Exemplos práticos de cenários e como essas medidas ajudam
Cenário 1: celular perdido no transporte
Com bloqueio forte e tempo de bloqueio curto, quem encontrar o aparelho terá dificuldade para acessar dados. Com criptografia ativa (normalmente atrelada ao bloqueio), os arquivos ficam protegidos. Com backup recente, você não perde fotos, contatos e documentos importantes ao trocar de aparelho.
Cenário 2: computador esquecido destravado no trabalho/casa
Bloqueio automático e exigência de senha ao retomar impedem que outra pessoa acesse e-mails, arquivos e histórico. Se o disco estiver criptografado, mesmo que o computador seja levado, o conteúdo do armazenamento fica protegido.
Cenário 3: falha após atualização ou travamento do sistema
Atualizações são necessárias, mas podem ocasionalmente causar instabilidade. Ter backup (especialmente de arquivos) permite restaurar rapidamente o que importa. Por isso, uma prática útil é garantir que o backup esteja recente antes de grandes atualizações do sistema, principalmente em computadores.
Guia rápido: configurações recomendadas (resumo operacional)
- Atualizações: automáticas ativadas para sistema e apps; reiniciar quando solicitado.

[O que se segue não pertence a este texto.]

-- ==== Sys2Proof/Laws/Run.lean ====
section
/-!
SUPPORT. What running a micro-program can do, said once: `Ran s ops t` (`runOps_ran`, `runOps_ends`), and the inversion of
command acceptance (`displayCommand_cases`).
-/

namespace Sys2Proof.Machine

/-- The micro-operations of INIT's step 1, which change the configuration or the timer's enable. -/
def MicroOp.isSetup : MicroOp → Bool
  | .timerInit => true
  | .storeConfig => true
  | .line _ => false
  | .enablePulse => false
  | .sendByte _ _ => false
  | .sendNibble _ _ => false
  | .setFsm _ => false

@[simp] theorem isSetup_line (e : Event) : (MicroOp.line e).isSetup = false := rfl
@[simp] theorem isSetup_enablePulse : MicroOp.enablePulse.isSetup = false := rfl
@[simp] theorem isSetup_sendByte (rs : Bool) (b : Byte) : (MicroOp.sendByte rs b).isSetup = false := rfl
@[simp] theorem isSetup_sendNibble (rs : Bool) (n : Nibble) : (MicroOp.sendNibble rs n).isSetup = false := rfl
@[simp] theorem isSetup_setFsm (f : Fsm) : (MicroOp.setFsm f).isSetup = false := rfl
@[simp] theorem isSetup_instrOp (b : Byte) : (instrOp b).isSetup = false := rfl
@[simp] theorem isSetup_dataOp (b : Byte) : (dataOp b).isSetup = false := rfl

section events
variable (p : Params) (w8 : Bool)
@[simp] theorem events_setRS (b : Bool) : (MicroOp.line (.setRS b)).events p w8 = [.setRS b] := rfl
@[simp] theorem events_waitUs (n : Nat) : (MicroOp.line (.waitUs n)).events p w8 = issueUs n := rfl
@[simp] theorem events_waitMs (n : Nat) : (MicroOp.line (.waitMs n)).events p w8 = issueMs n := rfl
@[simp] theorem events_sendByte (rs : Bool) (b : Byte) : (MicroOp.sendByte rs b).events p w8 = byteEvents p w8 rs b := rfl
@[simp] theorem events_sendNibble (rs : Bool) (n : Nibble) : (MicroOp.sendNibble rs n).events p w8 = nibbleEvents p rs n := rfl
@[simp] theorem events_instrOp (b : Byte) : (instrOp b).events p w8 = byteEvents p w8 false b := rfl
@[simp] theorem events_dataOp (b : Byte) : (dataOp b).events p w8 = byteEvents p w8 true b := rfl
@[simp] theorem events_setFsm (f : Fsm) : (MicroOp.setFsm f).events p w8 = [] := rfl
@[simp] theorem events_timerInit : MicroOp.timerInit.events p w8 = [] := rfl
@[simp] theorem events_storeConfig : MicroOp.storeConfig.events p w8 = [] := rfl
end events

/-- The FSM state after a micro-operation in state `f`. -/
def MicroOp.fsmAfter (f : Fsm) : MicroOp → Fsm
  | .setFsm g => g
  | .line _ => f
  | .enablePulse => f
  | .sendByte _ _ => f
  | .sendNibble _ _ => f
  | .timerInit => f
  | .storeConfig => f

/-- The FSM state after a micro-program. -/
def fsmAfterAll (f : Fsm) (ops : List MicroOp) : Fsm := ops.foldl MicroOp.fsmAfter f

theorem Drives.of_sequencer {s s' t t' : State} {es : List Event} (h : Drives s es t)
    (hs : ∀ f b p u, { s with fsm := f, busy := b, prog := p, upc := u } = { s' with fsm := f, busy := b, prog := p, upc := u })
    (ht : ∀ f b p u, { t with fsm := f, busy := b, prog := p, upc := u } = { t' with fsm := f, busy := b, prog := p, upc := u }) :
    Drives s' es t' := by
  have hs := hs s'.fsm s'.busy s'.prog s'.upc
  have ht := ht t'.fsm t'.busy t'.prog t'.upc
  rw [← show { s with fsm := s'.fsm, busy := s'.busy, prog := s'.prog, upc := s'.upc } = s' from hs,
    ← show { t with fsm := t'.fsm, busy := t'.busy, prog := t'.prog, upc := t'.upc } = t' from ht]
  exact ⟨h.params, h.cfgRS, h.cfgEN, h.cfgPort, h.cfgW8, h.latch, h.fault, h.presented, h.configured, h.clkSrc, h.trace, h.wf,
    h.fits, h.timerFits, h.bits, h.others⟩

/-- All that a micro-operation other than INIT's setup can do. -/
theorem perform_drives {s t : State} {op : MicroOp} (hop : op.isSetup = false) (h : perform op s = .next t) :
    Drives s (op.events s.params s.cfgW8) t ∧ t.busy = s.busy ∧ t.prog = s.prog ∧ t.upc = s.upc ∧
      t.fsm = op.fsmAfter s.fsm := by
  have key : ∀ (es : List Event) (u : State), driveAll es s = .next u →
      Drives s es u ∧ u.busy = s.busy ∧ u.prog = s.prog ∧ u.upc = s.upc ∧ u.fsm = s.fsm := fun es u hu =>
    have q := driveAll_sequencer hu
    ⟨driveAll_drives hu, q.busy, q.prog, q.upc, q.fsm⟩
  cases op with
  | timerInit => simp [MicroOp.isSetup] at hop
  | storeConfig => simp [MicroOp.isSetup] at hop
  | setFsm f =>
    cases h
    refine ⟨(Drives.refl s).of_sequencer (fun _ _ _ _ => rfl) (fun _ _ _ _ => rfl), rfl, rfl, rfl, rfl⟩
  | line e => exact key _ _ h
  | enablePulse => exact key _ _ h
  | sendByte rs b => exact key _ _ h
  | sendNibble rs n => exact key _ _ h

/-- An engine that can drive its lines performs every micro-operation other than INIT's setup. -/
theorem perform_ends {s : State} (c : s.CanDrive) {op : MicroOp} (hop : op.isSetup = false) :
    ∃ t, perform op s = .next t := by
  cases op with
  | timerInit => simp [MicroOp.isSetup] at hop
  | storeConfig => simp [MicroOp.isSetup] at hop
  | setFsm f => exact ⟨_, rfl⟩
  | line e => exact driveAll_ends c _
  | enablePulse => exact driveAll_ends c _
  | sendByte rs b => exact driveAll_ends c _
  | sendNibble rs n => exact driveAll_ends c _

/-- What holds after running the micro-program `ops` from `s` to `t`. -/
structure Ran (s : State) (ops : List MicroOp) (t : State) : Prop where
  drives : Drives s (programEvents s.params s.cfgW8 ops) t
  busy : t.busy = false
  prog : t.prog = s.prog
  upc : t.upc = s.upc + ops.length
  fsm : t.fsm = fsmAfterAll s.fsm ops

/-- All that a run of a micro-program without INIT's setup can do. -/
theorem runOps_ran {s t : State} {ops : List MicroOp} (hops : ∀ op ∈ ops, op.isSetup = false) (h : runOps ops s = .next t) :
    Ran s ops t := by
  induction ops generalizing s with
  | nil =>
    cases h
    exact ⟨(Drives.refl s).of_sequencer (fun _ _ _ _ => rfl) (fun _ _ _ _ => rfl), rfl, rfl, rfl, rfl⟩
  | cons op ops ih =>
    obtain ⟨u, hu, ht⟩ := andThen_eq_next.mp h
    obtain ⟨hd, hb, hp, hc, hf⟩ := perform_drives (hops op (by simp)) hu
    have r := ih (fun o ho => hops o (by simp [ho])) ht
    have ru : Drives u (programEvents u.params u.cfgW8 ops) t :=
      r.drives.of_sequencer (fun _ _ _ _ => rfl) (fun _ _ _ _ => rfl)
    rw [hd.params, hd.cfgW8] at ru
    refine ⟨hd.trans ru, r.busy, r.prog.trans hp, ?_, ?_⟩
    · rw [r.upc, advance_upc, hc, List.length_cons]; omega
    · rw [r.fsm, advance_fsm, hf]; rfl

/-- An engine that can drive its lines runs every micro-program without INIT's setup. -/
theorem runOps_ends {s : State} (c : s.CanDrive) {ops : List MicroOp} (hops : ∀ op ∈ ops, op.isSetup = false) :
    ∃ t, runOps ops s = .next t := by
  induction ops generalizing s with
  | nil => exact ⟨_, rfl⟩
  | cons op ops ih =>
    obtain ⟨u, hu⟩ := perform_ends c (hops op (by simp))
    have cu := (perform_drives (hops op (by simp)) hu).1.canDrive c
    obtain ⟨t, ht⟩ := ih (s := u.advance) (cu.congr rfl rfl rfl rfl rfl) fun o ho => hops o (by simp [ho])
    exact ⟨t, andThen_eq_next.mpr ⟨u, hu, ht⟩⟩

/-! ### The micro-programs of the display commands hold transfers alone -/


/-- A micro-program of byte transfers. -/
def onlyTransfers (ops : List MicroOp) : Prop := ∀ op ∈ ops, ∃ rs b, op = .sendByte rs b

theorem onlyTransfers.noSetup {ops : List MicroOp} (h : onlyTransfers ops) : ∀ op ∈ ops, op.isSetup = false := by
  intro op hop
  obtain ⟨rs, b, rfl⟩ := h op hop
  rfl

theorem onlyTransfers.fsm {ops : List MicroOp} (h : onlyTransfers ops) (f : Fsm) : fsmAfterAll f ops = f := by
  induction ops with
  | nil => rfl
  | cons op ops ih =>
    obtain ⟨rs, b, rfl⟩ := h op (by simp)
    exact ih fun o ho => h o (by simp [ho])

theorem onlyTransfers_nil : onlyTransfers [] := by simp [onlyTransfers]

theorem onlyTransfers_instr (b : Byte) {ops : List MicroOp} (h : onlyTransfers ops) : onlyTransfers (instrOp b :: ops) := by
  intro op hop
  rcases List.mem_cons.mp hop with rfl | hop
  · exact ⟨false, b, rfl⟩
  · exact h op hop

theorem onlyTransfers_data (bs : List Byte) : onlyTransfers (bs.map dataOp) := by
  intro op hop
  obtain ⟨b, -, rfl⟩ := List.mem_map.mp hop
  exact ⟨true, b, rfl⟩

theorem onlyTransfers_append {ops qs : List MicroOp} (h : onlyTransfers ops) (g : onlyTransfers qs) :
    onlyTransfers (ops ++ qs) := by
  intro op hop
  rcases List.mem_append.mp hop with hop | hop
  · exact h op hop
  · exact g op hop

theorem programSetcur_transfers (p : Params) (c : Command) : onlyTransfers (programSetcur p c) := by
  unfold programSetcur; split
  · exact onlyTransfers_instr _ onlyTransfers_nil
  · exact onlyTransfers_nil

theorem programPutc_transfers (p : Params) (c : Command) : onlyTransfers (programPutc p c) := onlyTransfers_data [c.arg0]
theorem programPrint_transfers (p : Params) (c : Command) : onlyTransfers (programPrint p c) := onlyTransfers_data _
theorem programScrl_transfers (p : Params) (c : Command) : onlyTransfers (programScrl p c) :=
  onlyTransfers_instr _ onlyTransfers_nil
theorem programScrr_transfers (p : Params) (c : Command) : onlyTransfers (programScrr p c) :=
  onlyTransfers_instr _ onlyTransfers_nil
theorem programCuron_transfers (p : Params) (c : Command) : onlyTransfers (programCuron p c) :=
  onlyTransfers_instr _ onlyTransfers_nil
theorem programCuroff_transfers (p : Params) (c : Command) : onlyTransfers (programCuroff p c) :=
  onlyTransfers_instr _ onlyTransfers_nil

theorem programGlyph_transfers (p : Params) (c : Command) : onlyTransfers (programGlyph p c) := by
  unfold programGlyph; split
  · exact onlyTransfers_instr _ (onlyTransfers_append (onlyTransfers_data _) (onlyTransfers_data [0x00#8]))
  · exact onlyTransfers_nil

theorem programClear_transfers (p : Params) (c : Command) : onlyTransfers (programClear p c) :=
  onlyTransfers_instr _ (onlyTransfers_instr _ onlyTransfers_nil)
theorem programHome_transfers (p : Params) (c : Command) : onlyTransfers (programHome p c) :=
  onlyTransfers_instr _ onlyTransfers_nil

/-! ### Acceptance -/

/-- A check that lets an idle engine go on: what a next state means (R192). -/
theorem whenIdle_eq_next {s t : State} {o : Result} :
    whenIdle s o = .next t ↔ s.fault = none ∧ s.busy = false ∧ o = .next t := by
  unfold whenIdle
  cases s.fault <;> cases s.busy <;> simp

theorem whenIdle_of_idle {s : State} {o : Result} (hf : s.fault = none) (hb : s.busy = false) : whenIdle s o = o := by
  simp [whenIdle, hf, hb]

/-- All that a display command can do. -/
theorem displayCommand_cases {c : Command} {program : Params → Command → List MicroOp} {s t : State}
    (h : displayCommand c program s = .next t) :
    s.fault = none ∧ s.busy = false ∧
      ((s.fsm ≠ .ready ∧ t = s.raise (.notInitialized c.op)) ∨
        (s.fsm = .ready ∧ runOps (program s.params c) (s.accept c program) = .next t)) := by
  obtain ⟨hf, hb, h⟩ := whenIdle_eq_next.mp h
  refine ⟨hf, hb, ?_⟩
  split at h
  · exact .inr ⟨‹_›, h⟩
  · cases h; exact .inl ⟨‹_›, rfl⟩

/-- What holds after an accepted display command with the micro-program `ops`. -/
structure Displayed (s : State) (c : Command) (ops : List MicroOp) (t : State) : Prop where
  drives : Drives { s with latch := c } (programEvents s.params s.cfgW8 ops) t
  busy : t.busy = false
  prog : t.prog = ops
  upc : t.upc = ops.length
  fsm : t.fsm = s.fsm

theorem runAccepted_displayed {c : Command} {program : Params → Command → List MicroOp} {s t : State}
    (hp : onlyTransfers (program s.params c)) (h : runOps (program s.params c) (s.accept c program) = .next t) :
    Displayed s c (program s.params c) t := by
  have r := runOps_ran hp.noSetup h
  refine ⟨r.drives.of_sequencer (fun _ _ _ _ => rfl) (fun _ _ _ _ => rfl), r.busy, r.prog, ?_, ?_⟩
  · rw [r.upc]; exact Nat.zero_add _
  · rw [r.fsm, hp.fsm]; rfl

/-- An engine that accepts a display command runs it to its end. -/
theorem displayCommand_ends {c : Command} {program : Params → Command → List MicroOp} {s : State} (a : s.AcceptsDisplay)
    (hp : onlyTransfers (program s.params c)) :
    ∃ t, displayCommand c program s = .next t ∧ Displayed s c (program s.params c) t := by
  obtain ⟨t, ht⟩ := runOps_ends (s := s.accept c program) (a.drives.congr rfl rfl rfl rfl rfl) hp.noSetup
  refine ⟨t, ?_, runAccepted_displayed hp ht⟩
  rw [displayCommand, whenIdle_of_idle a.noFault a.idle, if_pos a.ready]
  exact ht

/-! ### INIT -/

/-- INIT's micro-program after step 1. -/
def initRest (p : Params) (w8 : Bool) : List MicroOp :=
  initPowerOn p ++ initWakeUp p w8 ++ initSwitch w8 ++ initFunctionSet w8 ++ initDisplay ++ initHome

/-- The state after INIT's step 1 (R195), the sequencer's registers apart. -/
def initConfigured (s : State) (c : Command) : State :=
  { s with
    latch := c, timer := s.timer.init s.params.timerWidth
    cfgRS := c.initRs, cfgEN := c.initEn, cfgPort := c.initPort, cfgW8 := c.initW8 }

theorem programInit_eq (p : Params) (c : Command) :
    programInit p c = .timerInit :: .storeConfig :: initRest p c.initW8 := by
  simp [programInit, initRest, initConfigure]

- Bloqueio de tela: PIN de 6+ dígitos ou senha; bloqueio imediato ou em até 1 minuto; biometria como conveniência, não como única proteção.
- Notificações: ocultar conteúdo sensível na tela bloqueada.
- Criptografia: garantir que está ativa (principalmente em notebooks).
- Backup: automático na nuvem + cópia periódica em disco externo (quando possível); testar restauração ocasionalmente.
Procedimento de emergência: se você suspeitar que o dispositivo foi comprometido
Este procedimento foca no dispositivo em si (sem entrar em detalhes de golpes por mensagens ou e-mails). Se você notar sinais como aquecimento anormal constante, consumo de bateria muito acima do normal, apps desconhecidos, permissões estranhas ou travamentos frequentes, faça uma resposta em camadas:
- 1) Desconecte: desligue Wi-Fi e dados móveis temporariamente para reduzir comunicação com serviços suspeitos.
- 2) Atualize: verifique atualizações do sistema e dos apps (muitas correções removem vetores de exploração conhecidos).
- 3) Revise apps instalados: remova o que você não reconhece ou não usa, especialmente se foi instalado recentemente.
- 4) Faça backup do essencial: priorize fotos e documentos, evitando copiar executáveis desconhecidos no computador.
- 5) Restauração: se o problema persistir, considere restaurar o dispositivo para padrão de fábrica e reinstalar apenas o necessário, recuperando dados do backup.
Ao restaurar, o objetivo é voltar a um estado limpo. Por isso, é importante ter backups organizados e saber exatamente o que recuperar.